To produce non-ischemic heart failure, ventricular dysfunction is induced by RV tachypacing (TP). Briefly, adult dogs are instrumented with pacemakers with the lead placed in the RV apex. TP is performed at 180 beats per minute (bpm) for 2 weeks, 200 bpm for 6 weeks, 180 bpm for 2 months, 160 bpm for 6 months, and then 120 bpm thereafter [21]. This models the process of arrhythmogenesis during heart failure progression.

2.4. Duchenne Muscle Dystrophy (DMD)

Among the various animal models of DMD, the Golden Retriever muscular dystrophy (GRMD) dog is considered the best model in terms of size and pathology onset. The GRMD dog carries a point mutation in the X-linked dystrophin gene and has a clinical course very similar to that of human patients, characterized by progressive muscle wasting, degeneration, fibrosis, and a shortened lifespan. Cardiac involvement in GRMD dogs has been demonstrated by electrocardiographic studies, with the onset of a progressive cardiomyopathy similar to DMD patients [22].

2.5. Chronic Valvular Disease

This disease, which most often affects the mitral valve, is similar to mitral valve prolapse in humans. However, it has a much more progressive nature, often leading to chronic HF. This disease occurs primarily in middle-aged to older small- and medium-sized dogs and is particularly common in certain breeds, such as the Cavalier King Charles Spaniel, Dachshunds, miniature and toy Poodles, Chihuahuas, and Terrier breeds [23]. Research for this common disease in dogs can be translated to human valvular disease.
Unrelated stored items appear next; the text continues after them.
-- ==== Sys2Proof/WellFormed.lean ====
section
/-!
DEFINITION. Which terms of `Instr` are steps the KN-8 has: an instruction word that the checks of R230–R250
pass, or a device step that speaks of a part the module has.
-/
namespace Sys2Proof

/-- The lookahead field is zero outside the long-latency class (R228, R235). -/
def Instr.laOk (i : Instr) : Bool :=
  match i.head? with
  | some h => i.longLatency || h.la == 0
  | none => true

/-- LDF's operation takes the type: and, or and xor take no float type (R163). -/
def FoldOp.takes : FoldOp → FoldTy → Bool
  | .and, t | .or, t | .xor, t => match t with
    | .f32 | .f64 | .f16 | .bf16 => false
    | _ => true
  | _, _ => true

/-- The modifier values an instruction allows (R236–R250). -/
def Instr.modOk : Instr → Bool
  | .cvtff _ dty sty _ _ _ => dty != sty
  | .ldf _ op ty _ _ _ => op.takes ty
  | .ld _ _ sz sx _ _ _ => !sx || sz == .b8 || sz == .b16
  | .ldu _ sp sz sx _ _ _ => sp != .peer && sz != .b128 && (!sx || sz == .b8 || sz == .b16)
  | .stu _ sp sz _ _ _ => sp != .peer && sz != .b128
  | .accld _ f _ _ => f != .e4m3 && f != .e5m2
  | .join h => h.gp == 7 && !h.gn
  | .nop _ => true
  | _ => true

/-- The lookahead and modifier fields hold no reserved value. -/
def Instr.codesOk (i : Instr) : Bool := i.laOk && i.modOk

/-- A device step speaks of parts the module has (R4, R5, R9, R25, R39, R71). -/
def Instr.partsOk : Instr → Bool
  | .flitReceive b .. | .boundaryRetrain b _ | .boundaryDown b => decide (b < 14)
  | .patrolStep stack sector => decide (stack < 16) && decide (sector < 2 ^ 30)
  | .thermalThrottle d t => decide (d < 8) && decide (95 ≤ t)
  | .thermalRelease d t => decide (d < 8) && decide (t ≤ 92)
  | .thermalTrip d t => decide (d < 8) && decide (110 ≤ t)
  | .lifeRecompute dies trends => dies.length == 8 && trends.length == 16
  | .portSpeedChange p _ => decide (p < 16)
  | .uetPacketReceive k => decide (k.port < 16) && decide (k.endpoint ≤ 1024)
  | .roceConnectionSetup p o _ => decide (p < 16) && decide (o ≤ 1024)
  | .coreResetOrPowerGating c | .deadlockBreak c | .claimGrant c => decide (c < 512)
  | .gather o c | .steal o c => decide (o < 1024) && decide (c < 512)
  | .holdRevert o q | .queueCommitRoom o q => decide (o < 1024) && decide (q < 520)
  | .clauseFetch _ k => decide (k < 4)
  | .ivgilChain _ k => decide (k < 4)
  | .ivgilBarrier _ b => decide (b < 1024)
  | _ => true

/-- The step is well formed. -/
def Instr.wellFormed (i : Instr) : Bool := i.laOk && i.modOk && i.rolesOk && i.partsOk

end Sys2Proof
end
2.6. Dilated Cardiomyopathy (DCM)

The second most common heart disease in dogs is DCM. Giant dog breeds, such as Irish Wolfhounds, Great Danes, Saint Bernards, and Newfoundlands, are at risk. Doberman Pinschers and Boxers are also highly predisposed [23]. To serve as models, these animals are instrumented with implanted probes and monitored for weeks or months during the slow development of heart failure, possibly by taking hemodynamic measurements in the conscious state. This has the advantage of producing a physiologically and/or clinically relevant model that allows assessments of cardiac function in the intact animal [8].
This model has provided clues as to the possible pathological mechanisms that involve DCM. One of the most commonly reported canine breeds with familial DCM is the Doberman Pinscher. A deletion in the PDK4 gene is associated with the development of the disease. This gene plays a pivotal role in regulating the energy metabolism and its damage results in a chronic energy starved state [24]. During progression of the disease, cardiac arrhythmia is a common problem but the type of arrhythmia varies. Ventricular arrhythmias predominate in the Doberman Pinscher and Boxer (SCD is very common in these two breeds), whereas atrial fibrillation (AF) is more common in Irish Wolfhounds, Newfoundlands, and other giant breeds. Atrial premature contractions are the primary arrhythmia found in Cocker Spaniels with DCM. DCM typically results in severe dilation of all four cardiac chambers with modest thinning of the ventricular free walls and septum [23].

3. Sheep

Sheep, as a large animal model with its similarities to the human heart, are approved to serve as a good pre-clinical animal model for cardiovascular research [9]. At cellular and molecular levels, the predominate (~100%) myosin heavy chain isoform in the sheep heart is the slow β-MHC similar to humans (~95%). In terms of functionality, the contractile and relaxation kinetics of sheep cardiomyocytes are also similar to human heart cells and both sheep and human hearts have a positive force–frequency relationship. In addition, the resting heart rate in sheep (60–120 bpm) is similar to humans (60–75 bpm) and so are the systolic (~90–115 mmHg) and diastolic (~100 mmHg) pressure in sheep to human (120 mmHg and 80 mmHg, respectively). Several sheep models of heart disease have been reported [9,25].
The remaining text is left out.